● Work required
Retype the entries exactly, keeping every line intact.

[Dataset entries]
◇ ◇ ◇ ◇
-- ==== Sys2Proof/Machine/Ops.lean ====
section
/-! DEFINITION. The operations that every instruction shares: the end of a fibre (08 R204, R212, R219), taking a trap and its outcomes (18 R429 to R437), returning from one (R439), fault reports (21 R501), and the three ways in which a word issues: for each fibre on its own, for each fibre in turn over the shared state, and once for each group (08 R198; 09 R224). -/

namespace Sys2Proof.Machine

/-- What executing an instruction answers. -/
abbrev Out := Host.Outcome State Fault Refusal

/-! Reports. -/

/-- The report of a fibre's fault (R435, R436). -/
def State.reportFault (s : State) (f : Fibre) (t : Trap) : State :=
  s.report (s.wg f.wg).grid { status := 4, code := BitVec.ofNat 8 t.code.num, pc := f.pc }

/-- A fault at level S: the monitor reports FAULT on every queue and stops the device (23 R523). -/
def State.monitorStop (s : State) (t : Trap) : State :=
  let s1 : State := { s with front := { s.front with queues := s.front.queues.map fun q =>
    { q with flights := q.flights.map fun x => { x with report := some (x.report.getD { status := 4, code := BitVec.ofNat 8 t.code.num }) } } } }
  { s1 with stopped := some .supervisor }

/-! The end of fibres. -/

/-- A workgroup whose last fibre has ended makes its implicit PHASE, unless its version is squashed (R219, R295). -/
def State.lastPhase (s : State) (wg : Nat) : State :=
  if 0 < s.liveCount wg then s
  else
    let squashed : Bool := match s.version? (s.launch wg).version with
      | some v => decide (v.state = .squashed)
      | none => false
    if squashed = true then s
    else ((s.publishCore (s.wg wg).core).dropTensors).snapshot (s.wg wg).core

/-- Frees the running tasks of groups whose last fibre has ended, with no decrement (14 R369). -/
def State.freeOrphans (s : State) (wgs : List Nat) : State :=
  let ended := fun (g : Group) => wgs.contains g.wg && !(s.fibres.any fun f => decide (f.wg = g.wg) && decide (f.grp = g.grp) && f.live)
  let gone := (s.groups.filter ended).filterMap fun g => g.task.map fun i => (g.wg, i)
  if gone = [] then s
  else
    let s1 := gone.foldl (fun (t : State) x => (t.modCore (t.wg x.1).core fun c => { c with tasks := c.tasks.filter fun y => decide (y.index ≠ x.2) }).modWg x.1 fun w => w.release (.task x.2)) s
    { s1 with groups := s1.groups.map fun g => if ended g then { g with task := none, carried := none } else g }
◇ ◇ ◇ ◇
● Reply to the task
-- ==== Sys2Proof/Machine/Ops.lean ====
section
/-! DEFINITION. The operations that every instruction shares: the end of a fibre (08 R204, R212, R219), taking a trap and its outcomes (18 R429 to R437), returning from one (R439), fault reports (21 R501), and the three ways in which a word issues: for each fibre on its own, for each fibre in turn over the shared state, and once for each group (08 R198; 09 R224). -/

namespace Sys2Proof.Machine

/-- What executing an instruction answers. -/
abbrev Out := Host.Outcome State Fault Refusal

/-! Reports. -/

/-- The report of a fibre's fault (R435, R436). -/
def State.reportFault (s : State) (f : Fibre) (t : Trap) : State :=
  s.report (s.wg f.wg).grid { status := 4, code := BitVec.ofNat 8 t.code.num, pc := f.pc }

/-- A fault at level S: the monitor reports FAULT on every queue and stops the device (23 R523). -/
def State.monitorStop (s : State) (t : Trap) : State :=
  let s1 : State := { s with front := { s.front with queues := s.front.queues.map fun q =>
    { q with flights := q.flights.map fun x => { x with report := some (x.report.getD { status := 4, code := BitVec.ofNat 8 t.code.num }) } } } }
  { s1 with stopped := some .supervisor }

/-! The end of fibres. -/

/-- A workgroup whose last fibre has ended makes its implicit PHASE, unless its version is squashed (R219, R295). -/
def State.lastPhase (s : State) (wg : Nat) : State :=
  if 0 < s.liveCount wg then s
  else
    let squashed : Bool := match s.version? (s.launch wg).version with
      | some v => decide (v.state = .squashed)
      | none => false
    if squashed = true then s
    else ((s.publishCore (s.wg wg).core).dropTensors).snapshot (s.wg wg).core

/-- Frees the running tasks of groups whose last fibre has ended, with no decrement (14 R369). -/
def State.freeOrphans (s : State) (wgs : List Nat) : State :=
  let ended := fun (g : Group) => wgs.contains g.wg && !(s.fibres.any fun f => decide (f.wg = g.wg) && decide (f.grp = g.grp) && f.live)
  let gone := (s.groups.filter ended).filterMap fun g => g.task.map fun i => (g.wg, i)
  if gone = [] then s
  else
    let s1 := gone.foldl (fun (t : State) x => (t.modCore (t.wg x.1).core fun c => { c with tasks := c.tasks.filter fun y => decide (y.index ≠ x.2) }).modWg x.1 fun w => w.release (.task x.2)) s
    { s1 with groups := s1.groups.map fun g => if ended g then { g with task := none, carried := none } else g }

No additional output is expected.